Your objective: Reproduce exactly the lines below, from the first through the one containing "s.tags := rfl", and nothing more.

Data:
==*==
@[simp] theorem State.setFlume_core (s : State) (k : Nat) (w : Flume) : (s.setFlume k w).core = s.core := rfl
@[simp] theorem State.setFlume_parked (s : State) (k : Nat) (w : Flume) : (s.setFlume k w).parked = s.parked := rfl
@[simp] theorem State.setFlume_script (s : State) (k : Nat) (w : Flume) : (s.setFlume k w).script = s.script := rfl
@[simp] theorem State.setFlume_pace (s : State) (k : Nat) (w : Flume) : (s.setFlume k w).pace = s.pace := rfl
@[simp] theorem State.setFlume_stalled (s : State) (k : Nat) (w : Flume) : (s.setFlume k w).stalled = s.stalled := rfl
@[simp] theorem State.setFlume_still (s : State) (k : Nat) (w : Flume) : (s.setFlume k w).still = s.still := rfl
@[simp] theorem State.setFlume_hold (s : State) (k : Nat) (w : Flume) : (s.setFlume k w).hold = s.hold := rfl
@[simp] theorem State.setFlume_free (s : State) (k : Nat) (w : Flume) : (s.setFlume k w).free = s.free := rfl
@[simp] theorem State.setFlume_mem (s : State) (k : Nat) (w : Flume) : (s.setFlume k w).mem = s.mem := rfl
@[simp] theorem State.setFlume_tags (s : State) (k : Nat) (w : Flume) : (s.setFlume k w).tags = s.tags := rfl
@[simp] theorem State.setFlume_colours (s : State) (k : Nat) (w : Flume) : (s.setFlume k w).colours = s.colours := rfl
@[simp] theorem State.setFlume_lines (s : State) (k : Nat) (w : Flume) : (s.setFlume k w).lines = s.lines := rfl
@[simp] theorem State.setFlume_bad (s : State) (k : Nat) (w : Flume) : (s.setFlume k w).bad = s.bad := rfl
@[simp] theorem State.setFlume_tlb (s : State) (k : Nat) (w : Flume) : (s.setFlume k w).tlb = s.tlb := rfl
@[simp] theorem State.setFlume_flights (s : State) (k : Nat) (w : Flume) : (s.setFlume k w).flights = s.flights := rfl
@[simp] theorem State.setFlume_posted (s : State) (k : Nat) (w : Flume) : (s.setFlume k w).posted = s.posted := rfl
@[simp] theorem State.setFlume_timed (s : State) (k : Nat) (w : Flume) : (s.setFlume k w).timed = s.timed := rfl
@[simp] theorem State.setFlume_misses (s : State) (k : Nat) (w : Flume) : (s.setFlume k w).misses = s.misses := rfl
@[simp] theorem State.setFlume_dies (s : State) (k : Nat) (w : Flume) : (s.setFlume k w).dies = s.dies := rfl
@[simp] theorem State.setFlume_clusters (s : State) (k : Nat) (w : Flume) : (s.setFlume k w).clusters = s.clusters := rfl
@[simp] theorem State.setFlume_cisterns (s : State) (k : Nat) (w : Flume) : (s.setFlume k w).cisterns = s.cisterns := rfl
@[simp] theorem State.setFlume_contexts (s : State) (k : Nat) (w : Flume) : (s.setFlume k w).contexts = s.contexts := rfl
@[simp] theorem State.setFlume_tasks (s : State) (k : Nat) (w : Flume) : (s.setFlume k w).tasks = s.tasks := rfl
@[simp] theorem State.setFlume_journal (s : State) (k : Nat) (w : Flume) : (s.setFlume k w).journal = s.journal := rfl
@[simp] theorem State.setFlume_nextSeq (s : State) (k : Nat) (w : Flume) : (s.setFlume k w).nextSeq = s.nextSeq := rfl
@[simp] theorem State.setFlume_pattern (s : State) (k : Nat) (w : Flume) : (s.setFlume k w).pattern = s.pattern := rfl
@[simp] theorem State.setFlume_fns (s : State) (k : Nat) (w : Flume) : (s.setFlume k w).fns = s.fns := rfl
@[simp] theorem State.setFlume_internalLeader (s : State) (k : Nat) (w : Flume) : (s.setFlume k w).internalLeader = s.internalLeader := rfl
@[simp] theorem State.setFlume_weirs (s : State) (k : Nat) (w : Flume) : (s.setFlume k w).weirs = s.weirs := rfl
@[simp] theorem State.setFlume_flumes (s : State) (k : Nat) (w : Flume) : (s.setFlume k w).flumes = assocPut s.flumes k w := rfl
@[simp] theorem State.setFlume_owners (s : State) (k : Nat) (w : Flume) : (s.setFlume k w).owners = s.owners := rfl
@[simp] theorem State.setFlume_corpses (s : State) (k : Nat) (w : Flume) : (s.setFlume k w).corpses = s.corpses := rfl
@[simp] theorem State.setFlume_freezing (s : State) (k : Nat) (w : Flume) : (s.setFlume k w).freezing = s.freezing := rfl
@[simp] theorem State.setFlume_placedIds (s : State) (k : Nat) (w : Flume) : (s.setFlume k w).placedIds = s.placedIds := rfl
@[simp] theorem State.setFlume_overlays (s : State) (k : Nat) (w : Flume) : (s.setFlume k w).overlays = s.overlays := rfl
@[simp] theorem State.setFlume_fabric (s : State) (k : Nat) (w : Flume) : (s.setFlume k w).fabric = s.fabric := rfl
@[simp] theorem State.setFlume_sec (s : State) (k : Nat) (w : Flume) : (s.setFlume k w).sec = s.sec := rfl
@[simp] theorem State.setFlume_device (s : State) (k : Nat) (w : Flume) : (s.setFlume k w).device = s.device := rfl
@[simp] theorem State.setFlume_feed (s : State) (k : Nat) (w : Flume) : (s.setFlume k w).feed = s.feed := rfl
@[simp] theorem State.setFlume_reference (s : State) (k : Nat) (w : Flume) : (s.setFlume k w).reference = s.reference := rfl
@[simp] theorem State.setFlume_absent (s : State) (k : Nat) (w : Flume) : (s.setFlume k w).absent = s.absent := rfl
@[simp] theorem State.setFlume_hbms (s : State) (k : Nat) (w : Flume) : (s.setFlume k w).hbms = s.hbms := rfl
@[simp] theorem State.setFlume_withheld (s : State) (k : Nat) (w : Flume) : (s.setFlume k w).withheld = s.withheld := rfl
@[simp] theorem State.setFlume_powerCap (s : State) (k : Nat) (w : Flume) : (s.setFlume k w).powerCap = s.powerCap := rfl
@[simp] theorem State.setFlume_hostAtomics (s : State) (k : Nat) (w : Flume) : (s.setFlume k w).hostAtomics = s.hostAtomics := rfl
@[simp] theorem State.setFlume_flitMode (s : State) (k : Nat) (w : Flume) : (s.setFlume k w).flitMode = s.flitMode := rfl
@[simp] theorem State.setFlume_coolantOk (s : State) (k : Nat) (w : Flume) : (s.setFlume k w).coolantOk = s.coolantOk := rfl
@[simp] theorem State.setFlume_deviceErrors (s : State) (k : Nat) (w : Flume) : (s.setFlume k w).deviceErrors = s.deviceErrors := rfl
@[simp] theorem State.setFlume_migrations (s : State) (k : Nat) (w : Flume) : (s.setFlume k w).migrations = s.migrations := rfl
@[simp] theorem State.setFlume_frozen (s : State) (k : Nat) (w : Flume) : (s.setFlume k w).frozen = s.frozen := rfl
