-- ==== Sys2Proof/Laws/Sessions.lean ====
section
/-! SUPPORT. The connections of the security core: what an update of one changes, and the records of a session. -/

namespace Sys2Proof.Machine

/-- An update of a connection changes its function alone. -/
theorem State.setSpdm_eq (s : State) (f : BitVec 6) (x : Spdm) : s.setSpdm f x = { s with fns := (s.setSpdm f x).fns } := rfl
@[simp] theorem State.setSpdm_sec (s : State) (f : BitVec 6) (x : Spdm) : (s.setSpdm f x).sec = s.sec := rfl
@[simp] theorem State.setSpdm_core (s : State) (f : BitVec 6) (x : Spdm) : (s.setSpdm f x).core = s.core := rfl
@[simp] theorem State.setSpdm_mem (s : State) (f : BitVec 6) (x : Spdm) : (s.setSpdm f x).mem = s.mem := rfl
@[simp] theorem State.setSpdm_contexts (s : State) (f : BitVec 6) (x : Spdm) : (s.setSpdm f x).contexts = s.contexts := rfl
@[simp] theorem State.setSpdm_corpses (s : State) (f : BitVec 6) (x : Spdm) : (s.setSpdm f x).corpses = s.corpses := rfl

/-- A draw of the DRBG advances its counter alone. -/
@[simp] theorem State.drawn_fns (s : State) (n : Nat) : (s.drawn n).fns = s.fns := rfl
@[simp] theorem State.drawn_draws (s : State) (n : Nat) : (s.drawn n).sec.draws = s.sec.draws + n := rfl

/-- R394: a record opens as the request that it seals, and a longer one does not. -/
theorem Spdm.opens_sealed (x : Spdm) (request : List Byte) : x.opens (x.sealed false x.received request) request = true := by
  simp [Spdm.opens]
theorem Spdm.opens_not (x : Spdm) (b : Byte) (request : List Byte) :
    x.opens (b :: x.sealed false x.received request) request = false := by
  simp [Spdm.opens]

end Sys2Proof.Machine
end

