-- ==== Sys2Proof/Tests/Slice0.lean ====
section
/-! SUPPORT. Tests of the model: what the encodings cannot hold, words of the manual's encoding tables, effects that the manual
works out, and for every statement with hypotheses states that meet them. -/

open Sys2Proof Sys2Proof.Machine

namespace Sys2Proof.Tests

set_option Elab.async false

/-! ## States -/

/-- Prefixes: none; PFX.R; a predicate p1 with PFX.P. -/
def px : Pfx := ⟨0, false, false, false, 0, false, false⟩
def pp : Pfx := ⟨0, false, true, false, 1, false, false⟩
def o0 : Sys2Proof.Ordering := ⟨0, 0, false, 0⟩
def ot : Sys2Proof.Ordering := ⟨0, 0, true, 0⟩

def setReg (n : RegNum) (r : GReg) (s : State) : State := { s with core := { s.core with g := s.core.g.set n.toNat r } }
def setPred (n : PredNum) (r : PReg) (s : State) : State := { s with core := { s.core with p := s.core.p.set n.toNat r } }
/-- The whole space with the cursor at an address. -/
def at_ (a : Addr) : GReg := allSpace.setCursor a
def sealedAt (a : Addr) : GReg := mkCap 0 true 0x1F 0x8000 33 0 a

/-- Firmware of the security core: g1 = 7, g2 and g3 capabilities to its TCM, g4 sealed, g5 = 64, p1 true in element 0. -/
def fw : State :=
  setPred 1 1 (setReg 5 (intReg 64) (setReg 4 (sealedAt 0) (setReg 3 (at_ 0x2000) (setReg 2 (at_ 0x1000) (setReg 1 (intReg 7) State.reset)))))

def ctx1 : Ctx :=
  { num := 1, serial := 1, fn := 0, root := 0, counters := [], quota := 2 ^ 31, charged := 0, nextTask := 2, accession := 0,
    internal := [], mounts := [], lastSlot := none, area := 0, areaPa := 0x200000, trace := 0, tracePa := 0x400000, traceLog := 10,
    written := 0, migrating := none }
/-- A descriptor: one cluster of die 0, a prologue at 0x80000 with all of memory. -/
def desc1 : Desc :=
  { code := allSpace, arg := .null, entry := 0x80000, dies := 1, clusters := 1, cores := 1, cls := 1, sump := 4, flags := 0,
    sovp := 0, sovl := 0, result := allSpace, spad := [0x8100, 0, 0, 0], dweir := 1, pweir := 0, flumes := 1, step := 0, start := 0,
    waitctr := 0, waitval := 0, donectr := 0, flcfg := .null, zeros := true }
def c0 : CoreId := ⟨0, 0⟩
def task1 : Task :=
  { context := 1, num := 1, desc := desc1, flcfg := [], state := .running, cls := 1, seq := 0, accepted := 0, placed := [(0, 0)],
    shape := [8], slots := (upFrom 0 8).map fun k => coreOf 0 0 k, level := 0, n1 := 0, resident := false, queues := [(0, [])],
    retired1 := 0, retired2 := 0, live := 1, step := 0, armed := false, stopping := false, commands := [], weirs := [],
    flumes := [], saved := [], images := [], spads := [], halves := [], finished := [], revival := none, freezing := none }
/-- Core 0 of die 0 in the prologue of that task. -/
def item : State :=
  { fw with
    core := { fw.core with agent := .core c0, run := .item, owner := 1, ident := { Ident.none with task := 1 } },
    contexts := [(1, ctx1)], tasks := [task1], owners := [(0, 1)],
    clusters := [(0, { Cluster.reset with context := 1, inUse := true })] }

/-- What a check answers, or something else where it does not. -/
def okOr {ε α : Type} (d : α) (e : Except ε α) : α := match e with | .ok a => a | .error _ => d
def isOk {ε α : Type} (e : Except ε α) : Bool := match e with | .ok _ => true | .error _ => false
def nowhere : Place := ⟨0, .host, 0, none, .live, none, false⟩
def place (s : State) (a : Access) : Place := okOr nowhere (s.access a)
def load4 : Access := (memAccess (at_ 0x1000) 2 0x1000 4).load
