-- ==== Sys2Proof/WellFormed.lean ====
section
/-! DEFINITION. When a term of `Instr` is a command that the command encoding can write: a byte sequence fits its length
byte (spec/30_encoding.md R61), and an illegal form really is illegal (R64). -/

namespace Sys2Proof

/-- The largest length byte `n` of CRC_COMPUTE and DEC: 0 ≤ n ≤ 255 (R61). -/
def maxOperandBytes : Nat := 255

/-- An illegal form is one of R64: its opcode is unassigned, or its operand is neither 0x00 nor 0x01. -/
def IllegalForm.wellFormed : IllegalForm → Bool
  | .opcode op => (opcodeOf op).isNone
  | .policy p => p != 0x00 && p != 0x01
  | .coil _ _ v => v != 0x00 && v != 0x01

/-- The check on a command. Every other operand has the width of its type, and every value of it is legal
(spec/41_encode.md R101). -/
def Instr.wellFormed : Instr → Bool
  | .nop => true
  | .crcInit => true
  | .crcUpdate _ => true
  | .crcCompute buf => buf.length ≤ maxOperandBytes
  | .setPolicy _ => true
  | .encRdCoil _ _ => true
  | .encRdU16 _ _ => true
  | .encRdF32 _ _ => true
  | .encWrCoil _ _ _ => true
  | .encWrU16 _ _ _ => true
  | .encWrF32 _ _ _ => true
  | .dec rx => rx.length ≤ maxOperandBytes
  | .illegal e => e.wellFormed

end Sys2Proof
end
==*==
Response area:
@[simp] theorem State.setFlume_core (s : State) (k : Nat) (w : Flume) : (s.setFlume k w).core = s.core := rfl
@[simp] theorem State.setFlume_parked (s : State) (k : Nat) (w : Flume) : (s.setFlume k w).parked = s.parked := rfl
@[simp] theorem State.setFlume_script (s : State) (k : Nat) (w : Flume) : (s.setFlume k w).script = s.script := rfl
@[simp] theorem State.setFlume_pace (s : State) (k : Nat) (w : Flume) : (s.setFlume k w).pace = s.pace := rfl
@[simp] theorem State.setFlume_stalled (s : State) (k : Nat) (w : Flume) : (s.setFlume k w).stalled = s.stalled := rfl
@[simp] theorem State.setFlume_still (s : State) (k : Nat) (w : Flume) : (s.setFlume k w).still = s.still := rfl
@[simp] theorem State.setFlume_hold (s : State) (k : Nat) (w : Flume) : (s.setFlume k w).hold = s.hold := rfl
@[simp] theorem State.setFlume_free (s : State) (k : Nat) (w : Flume) : (s.setFlume k w).free = s.free := rfl
@[simp] theorem State.setFlume_mem (s : State) (k : Nat) (w : Flume) : (s.setFlume k w).mem = s.mem := rfl
@[simp] theorem State.setFlume_tags (s : State) (k : Nat) (w : Flume) : (s.setFlume k w).tags = s.tags := rfl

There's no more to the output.